PROBLEM STATEMENT >>
Lines from the one containing "(∀ d e, (s.setRamBytes" to the end of the data below are to be restated exactly, with both ends included and nothing else.

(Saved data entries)
-- Opening Marker --

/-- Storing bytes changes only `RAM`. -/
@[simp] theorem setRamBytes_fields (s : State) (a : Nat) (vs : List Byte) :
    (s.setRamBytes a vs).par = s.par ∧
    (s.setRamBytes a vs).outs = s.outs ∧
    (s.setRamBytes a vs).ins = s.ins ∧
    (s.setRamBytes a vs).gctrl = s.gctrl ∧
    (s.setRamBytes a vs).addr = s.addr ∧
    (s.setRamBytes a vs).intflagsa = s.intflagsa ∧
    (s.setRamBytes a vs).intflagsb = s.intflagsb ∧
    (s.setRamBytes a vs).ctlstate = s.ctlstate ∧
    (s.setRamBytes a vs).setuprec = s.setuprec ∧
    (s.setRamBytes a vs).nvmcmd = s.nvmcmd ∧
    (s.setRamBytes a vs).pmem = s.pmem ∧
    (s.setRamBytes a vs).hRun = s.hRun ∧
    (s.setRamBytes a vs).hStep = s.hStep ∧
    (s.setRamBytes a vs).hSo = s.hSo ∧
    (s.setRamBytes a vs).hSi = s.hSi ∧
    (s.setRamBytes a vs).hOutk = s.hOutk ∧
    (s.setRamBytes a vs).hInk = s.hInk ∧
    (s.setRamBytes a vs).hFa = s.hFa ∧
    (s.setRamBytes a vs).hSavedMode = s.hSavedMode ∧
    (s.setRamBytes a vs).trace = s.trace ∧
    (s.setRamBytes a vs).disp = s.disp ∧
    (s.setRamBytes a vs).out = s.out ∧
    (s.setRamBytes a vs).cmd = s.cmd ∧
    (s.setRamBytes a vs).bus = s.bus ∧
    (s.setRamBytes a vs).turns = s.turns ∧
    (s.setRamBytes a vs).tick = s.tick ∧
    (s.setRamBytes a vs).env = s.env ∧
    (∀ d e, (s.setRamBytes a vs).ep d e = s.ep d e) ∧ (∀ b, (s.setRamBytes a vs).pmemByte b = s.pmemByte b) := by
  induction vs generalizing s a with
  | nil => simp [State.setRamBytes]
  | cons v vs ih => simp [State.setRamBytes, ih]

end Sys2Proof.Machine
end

-- Closing Marker --

WRITTEN ANSWER >>
    (∀ d e, (s.setRamBytes a vs).ep d e = s.ep d e) ∧ (∀ b, (s.setRamBytes a vs).pmemByte b = s.pmemByte b) := by
  induction vs generalizing s a with
  | nil => simp [State.setRamBytes]
  | cons v vs ih => simp [State.setRamBytes, ih]

end Sys2Proof.Machine
end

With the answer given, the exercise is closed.